/-- R88, R120: LOAD about to write a lane whose address before the instruction is in range. -/
theorem loadLane_writes_fresh {d l : Nat} {a : Src} {value : Nat → Word} {s t : State} (hw : WroteBelow d l value s t)
    (h : s.inRange (operand a l s) = true) : loadLane d a l t = .ok (t.setLane d l (loadedLane s a l)) := by
  rw [loadLane_of_inRange ((inRange_fresh hw a).trans h), loadedLane_fresh hw]

section
variable {s : State} {ty : DType} {d : Word} {a b : Src}

theorem exec_load_writes (hs : s.Shaped) (hv : (Instr.load ty d a b).validFor s.params.numRegs = true)
    (hin : ∀ l, s.active d l → s.inRange (operand a l s) = true) :
    WritesLanes (.load ty d a b) s (loadedLane s a) :=
  exec_writes hs hv fun l hl hm _ hw => loadLane_writes_fresh hw (hin l ⟨hl, hm⟩)

theorem exec_load_faults (hs : s.Shaped) (hv : (Instr.load ty d a b).validFor s.params.numRegs = true) {j : Nat}
    (hj : s.active d j) (hout : ¬s.inRange (operand a j s) = true)
    (hin : ∀ l, l < j → s.active d l → s.inRange (operand a l s) = true) :
    FaultsAfterWrites (.load ty d a b) s j (loadedLane s a) 2 .outOfBoundsAccess := by
  refine exec_faults_after_writes (f := .outOfBoundsAccess) hs hv hj (fun l hl hm t hw => ?_) fun t hw => ?_
  · exact loadLane_writes_fresh hw (hin l hl ⟨hl.trans hj.1, hm⟩)
  · exact loadLane_of_not_inRange ((inRange_fresh hw a).symm ▸ hout)

end

/-- Settles O18: each lane loads from the address it had before the instruction, up to the first out of range. -/
theorem loadLaneByLane : Obligations.LoadLaneByLane := by
  intro s ty d a b hinv hv
  refine ⟨fun hin => ?_, fun j hj hout hin => ?_⟩
  · exact exec_load_writes hinv.shaped hv fun l hl => (inRange_iff s _).mpr (hin l hl)
  · exact exec_load_faults hinv.shaped hv hj ((inRange_iff s _).not.mpr hout)
      fun l hlj hl => (inRange_iff s _).mpr (hin l hlj hl)

/-! ### STORE -/

/-- R122: the byte of memory that lane `l` names with SRC1. -/
def byteAddress (s : State) (a : Src) (l : Nat) : Nat := (sint (operand a l s)).toNat

/-- R121: what lane `l` of a STORE from register `d` stores. -/
def lowByte (s : State) (d : Word) (l : Nat) : Byte := (s.lane (uint d) l).extractLsb' 0 8

theorem storeLane_of_inRange {d : Word} {l : Nat} {a : Src} {s : State} (h : s.inRange (operand a l s) = true) :
    storeLane (uint d) a l s = .ok { s with mem := Memory.write s.mem (byteAddress s a l) (lowByte s d l) } := if_pos h

theorem storeLane_of_not_inRange {d l : Nat} {a : Src} {s : State} (h : ¬s.inRange (operand a l s) = true) :
    storeLane d a l s = .error .outOfBoundsAccess := if_neg h

theorem inRange_stored {d n : Nat} {addr : Nat → Nat} {value : Nat → Byte} {s t : State}
    (hw : StoredBelow d n addr value s t) (a : Src) (l : Nat) :
    t.inRange (operand a l t) = s.inRange (operand a l s) := by
  rw [operand_stored hw, inRange_of_params_eq hw.params]

/-- R88, R121: after other lanes of a STORE, a lane stores the byte and at the address it had before the instruction. -/
theorem storeLane_stores_fresh {d : Word} {n l : Nat} {a : Src} {addr : Nat → Nat} {value : Nat → Byte} {s t : State}
    (hw : StoredBelow (uint d) n addr value s t) (h : s.inRange (operand a l s) = true) :
    storeLane (uint d) a l t = .ok { t with mem := Memory.write t.mem (byteAddress s a l) (lowByte s d l) } := by
  rw [storeLane_of_inRange ((inRange_stored hw a l).trans h)]
  simp only [byteAddress, lowByte, operand_stored hw, lane_of_regs_eq hw.regs]

section
variable {s : State} {ty : DType} {d : Word} {a b : Src}

theorem exec_store_stores (hmem : Memory.wf s.mem = true)
    (hv : (Instr.store ty d a b).validFor s.params.numRegs = true)
    (hin : ∀ l, s.active d l → s.inRange (operand a l s) = true) :
    StoresBytes (.store ty d a b) s (byteAddress s a) (lowByte s d) :=
  exec_stores hmem hv fun l hl hm _ hw => storeLane_stores_fresh hw (hin l ⟨hl, hm⟩)

theorem exec_store_faults (hmem : Memory.wf s.mem = true)
    (hv : (Instr.store ty d a b).validFor s.params.numRegs = true) {j : Nat} (hj : s.active d j)
    (hout : ¬s.inRange (operand a j s) = true)
    (hin : ∀ l, l < j → s.active d l → s.inRange (operand a l s) = true) :
    FaultsAfterStores (.store ty d a b) s j (byteAddress s a) (lowByte s d) 2 .outOfBoundsAccess := by
  refine exec_faults_after_stores (f := .outOfBoundsAccess) hmem hv hj (fun l hl hm t hw => ?_) fun t hw => ?_
  · exact storeLane_stores_fresh hw (hin l hl ⟨hl.trans hj.1, hm⟩)
  · exact storeLane_of_not_inRange ((inRange_stored hw a j).symm ▸ hout)

end

/-- Settles O19: each lane stores at the address it had before the instruction, up to the first out of range. -/
theorem storeLaneByLane : Obligations.StoreLaneByLane := by
  intro s ty d a b hinv hv
  refine ⟨fun hin => ?_, fun j hj hout hin => ?_⟩
  · exact exec_store_stores hinv.memCanonical hv fun l hl => (inRange_iff s _).mpr (hin l hl)
  · exact exec_store_faults hinv.memCanonical hv hj ((inRange_iff s _).not.mpr hout)
      fun l hlj hl => (inRange_iff s _).mpr (hin l hlj hl)

/-! ### A STORE, then a LOAD (R123) -/

theorem validFor_of_completes {i : Instr} {s t : State} (hx : exec i s = .next t) (hf : t.faulted = false) :
    i.validFor s.params.numRegs = true := by
  by_contra hv
  cases hx.symm.trans (exec_of_invalid (Bool.eq_false_iff.mpr hv))
  cases hf

/-- R89: if an instruction faults at the lowest active lane without `P`, then one that completes has `P` in every active
lane. -/
theorem active_of_completes {i : Instr} {s t : State} {P : Nat → Prop} (hx : exec i s = .next t)
    (hf : t.faulted = false)
    (hfault : ∀ j, s.active i.dst j → ¬P j → (∀ l, l < j → s.active i.dst l → P l) →
      ∃ u k c, exec i s = .next (State.afterFault u k c)) :
    ∀ l, s.active i.dst l → P l := by
  intro l
  induction l using Nat.strong_induction_on with
  | _ l ih =>
    intro hl
    by_contra hP
    obtain ⟨u, k, c, hu⟩ := hfault l hl hP ih
    cases hx.symm.trans hu
    cases hf

section
variable {s t : State} {ty : DType} {d : Word} {a b : Src}

theorem inRange_of_load_completes (hs : s.Shaped) (hx : exec (.load ty d a b) s = .next t) (hf : t.faulted = false) :
    ∀ l, s.active d l → s.inRange (operand a l s) = true :=
  active_of_completes hx hf fun _ hj hout hin =>
    have ⟨u, _, _, hu⟩ := exec_load_faults hs (validFor_of_completes hx hf) hj hout hin
    ⟨u, _, _, hu⟩

theorem inRange_of_store_completes (hmem : Memory.wf s.mem = true) (hx : exec (.store ty d a b) s = .next t)
    (hf : t.faulted = false) : ∀ l, s.active d l → s.inRange (operand a l s) = true :=
  active_of_completes hx hf fun _ hj hout hin =>
    have ⟨u, _, _, hu⟩ := exec_store_faults hmem (validFor_of_completes hx hf) hj hout hin
    ⟨u, _, _, hu⟩

/-- R120: an active lane of a LOAD that completes holds the byte at its address, sign-extended. -/
theorem lane_of_load_completes (hs : s.Shaped) (hx : exec (.load ty d a b) s = .next t) (hf : t.faulted = false)
    {l : Nat} (hl : s.active d l) : t.lane (uint d) l = loadedLane s a l := by
  obtain ⟨t', hx', -, hwritten, -⟩ :=
    exec_load_writes hs (validFor_of_completes hx hf) (inRange_of_load_completes hs hx hf)
  cases hx.symm.trans hx'
  exact hwritten l hl.1 hl

/-- R121, R52: after a STORE that completes, the byte named by an active lane that no higher one names is the lane's low
byte. -/
theorem read_of_store_completes (hmem : Memory.wf s.mem = true) (hx : exec (.store ty d a b) s = .next t)
    (hf : t.faulted = false) {l : Nat} (hl : s.active d l)
    (hhighest : ∀ k, l < k → s.active d k → sint (operand a k s) ≠ sint (operand a l s)) :
    Memory.read t.mem (byteAddress s a l) = lowByte s d l := by
  have hin := inRange_of_store_completes hmem hx hf
  obtain ⟨t', hx', -, hstored, -⟩ := exec_store_stores hmem (validFor_of_completes hx hf) hin
  cases hx.symm.trans hx'
  refine hstored l hl.1 hl fun k hlk _ hk haddr => hhighest k hlk hk ?_
  rw [eq_of_inRange_of_sint_toNat_eq (hin l hl) (hin k hk) haddr]

end

theorem operand_of_regs_eq {s t : State} (h : t.regs = s.regs) (x : Src) (l : Nat) : operand x l t = operand x l s := by
  cases x with
  | imm v => rfl
  | reg f => exact lane_of_regs_eq h _ _

/-- R9: the low byte of a word, as a signed integer. -/
theorem toInt_lowByte (v : Word) : (v.extractLsb' 0 8).toInt = (sint v).bmod (2 ^ 8) := by
  rw [← BitVec.setWidth_eq_extractLsb' (by decide), ← BitVec.signExtend_eq_setWidth_of_le v (by decide)]
  exact BitVec.toInt_signExtend v

/-- R9: a byte and its sign extension are one signed integer. -/
theorem sint_sext32 (x : Byte) : sint (sext32 x) = x.toInt := BitVec.toInt_signExtend_of_le (by decide)

theorem lowByte_sext32 (x : Byte) : (sext32 x).extractLsb' 0 8 = x := by
  apply BitVec.eq_of_toInt_eq
  rw [toInt_lowByte, sint_sext32, BitVec.toInt_bmod_cancel]

/-- R123: a lane is its own low byte sign-extended exactly when it is a byte's signed value. -/
theorem sext32_lowByte_eq_iff (v : Word) : sext32 (v.extractLsb' 0 8) = v ↔ -128 ≤ sint v ∧ sint v ≤ 127 := by
  have hvalue : sint (sext32 (v.extractLsb' 0 8)) = (sint v).bmod 256 := (sint_sext32 _).trans (toInt_lowByte v)
  have hinj : sint (sext32 (v.extractLsb' 0 8)) = sint v ↔ sext32 (v.extractLsb' 0 8) = v := BitVec.toInt_inj
  rw [← hinj, hvalue, Int.bmod_def]
  omega

/-- Settles O24: STORE leaves the registers, so LOAD reads the byte the lane stored. -/
theorem storeThenLoadRoundTrip : Obligations.StoreThenLoadRoundTrip := by
  intro s t u ty ty' d e a b b' l hinv hstore ht hload hu hd he hhighest
  have hregs : t.regs = s.regs :=
    exec_regs_of_store_or_above (i := .store ty d a b) (Nat.le_refl 6) hstore
  have hset : SameSetting s t := exec_sameSetting hstore
  have hlane : u.lane (uint e) l = sext32 (lowByte s d l) := by
    rw [lane_of_load_completes (exec_keeps_dataOk hstore hinv.dataOk).shaped hload hu ((hset.active_iff e l).mpr he),
      loadedLane, State.memRead, operand_of_regs_eq hregs]
    exact congrArg sext32 (read_of_store_completes hinv.memCanonical hstore ht hd hhighest)
  refine ⟨hlane, ?_, ?_⟩
  · rw [hlane]
    exact lowByte_sext32 _
  · rw [hlane]
    exact sext32_lowByte_eq_iff _

end Sys2Proof.Machine

/-! ## Opcodes without semantics

What the declared opcodes 7 to 12 and the unrecognised opcodes 13 to 15 do (spec/43_unsupported.md R140, R141). Their lane
operation raises whatever the lane and the state, so the loop ends at the first active lane with the state it began in. -/

namespace Sys2Proof.Machine

/-- R89: a lane operation that raises at every lane: a loop that meets an active lane raises with nothing changed. -/
theorem laneLoop_raises_unchanged {d : Nat} {op : Nat → State → Except FaultKind State} {f : FaultKind} {xs : List Nat}
    {s : State} (hop : ∀ l, op l s = .error f) (h : ∃ l ∈ xs, s.maskBit d l = true) :
    laneLoop d op xs s = .raised f s := by
  induction xs with
  | nil => simp at h
  | cons l xs ih =>
    cases hm : s.maskBit d l with
    | true => simp only [laneLoop, hm, if_true, hop]
    | false =>
      have hrest : ∃ k ∈ xs, s.maskBit d k = true := by simpa [hm] using h
      simp only [laneLoop, hm]
      exact ih hrest

section
variable {i : Instr} {s : State}

/-- R140, R141: an opcode without semantics, at a state with an active lane. -/
theorem exec_faults_of_unsupportedLane (hop : laneOp i = unsupportedLane) (hv : i.validFor s.params.numRegs = true)
    (hactive : ∃ l, s.active i.dst l) : exec i s = .next (s.afterFault 4 .unsupportedInstruction) := by
  obtain ⟨l, hl, hm⟩ := hactive
  have hraised : laneLoop (uint i.dst) (laneOp i) (List.range s.params.numLanes) s =
      .raised .unsupportedInstruction s :=
    laneLoop_raises_unchanged (fun _ => by rw [hop, unsupportedLane]) ⟨l, List.mem_range.mpr hl, hm⟩
  rw [exec_of_valid hv, hraised, finish, takeFault_eq_afterFault]
  rfl

/-- R140, R141, R90: the two outcomes of an opcode without semantics. -/
theorem exec_of_unsupportedLane (hop : laneOp i = unsupportedLane) (hv : i.validFor s.params.numRegs = true) :
    ((∃ l, s.active i.dst l) → exec i s = .next (s.afterFault 4 .unsupportedInstruction)) ∧
    ((∀ l, ¬s.active i.dst l) → exec i s = .next { s with pc := s.pc + 1#32 }) :=
  ⟨exec_faults_of_unsupportedLane hop hv, noActiveLaneNoEffect i s hv⟩

end

/-- Settles O20: each of the six opcodes has the lane operation that only raises. -/
theorem declaredOpcodesFaultAtTheFirstActiveLane : Obligations.DeclaredOpcodesFaultAtTheFirstActiveLane := by
  intro s ty d a b i hi hv
  simp only [List.mem_cons, List.not_mem_nil, or_false] at hi
  rcases hi with rfl | rfl | rfl | rfl | rfl | rfl <;> exact exec_of_unsupportedLane rfl hv

/-- Settles O21: each of the three opcodes has the lane operation that only raises. -/
theorem unrecognisedOpcodesFaultAtTheFirstActiveLane : Obligations.UnrecognisedOpcodesFaultAtTheFirstActiveLane := by
  intro s ty d a b i hi hv
  simp only [List.mem_cons, List.not_mem_nil, or_false] at hi
  rcases hi with rfl | rfl | rfl <;> exact exec_of_unsupportedLane rfl hv

end Sys2Proof.Machine

/-! ## The host interface

What each host command answers and changes (spec/44_host_interface.md R161 to R170): an equation for each of its
outcomes, and the obligations read off from them. -/

namespace Sys2Proof.Machine

/-! ### The outcomes of each command -/

section
variable {s : State} {r : Word} {m : List Bool} {w : IWord}

theorem takeCommand_installMask_of_faulted (hf : s.faulted = true) :
    takeCommand (.installMask r m) s = State.respond .engineFaulted .none s := by
  simp [takeCommand, cmdInstallMask, hf]

theorem takeCommand_installMask_of_invalid (hf : s.faulted = false) (hr : s.params.numRegs ≤ uint r) :
    takeCommand (.installMask r m) s = State.respond .invalidRegister .none s := by
  simp [takeCommand, cmdInstallMask, hf, hr]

* * * * * * * * *

Exercise prompt: In the listing above, find the line with "theorem loadLaneByLane : Obligations.LoadLaneByLane" and the line with "hinv.shaped hv hj ((inRange_iff s _).not.mpr hout)", then print exactly those two lines and every line between them, and nothing more.

Solution:
theorem loadLaneByLane : Obligations.LoadLaneByLane := by
  intro s ty d a b hinv hv
  refine ⟨fun hin => ?_, fun j hj hout hin => ?_⟩
  · exact exec_load_writes hinv.shaped hv fun l hl => (inRange_iff s _).mpr (hin l hl)
  · exact exec_load_faults hinv.shaped hv hj ((inRange_iff s _).not.mpr hout)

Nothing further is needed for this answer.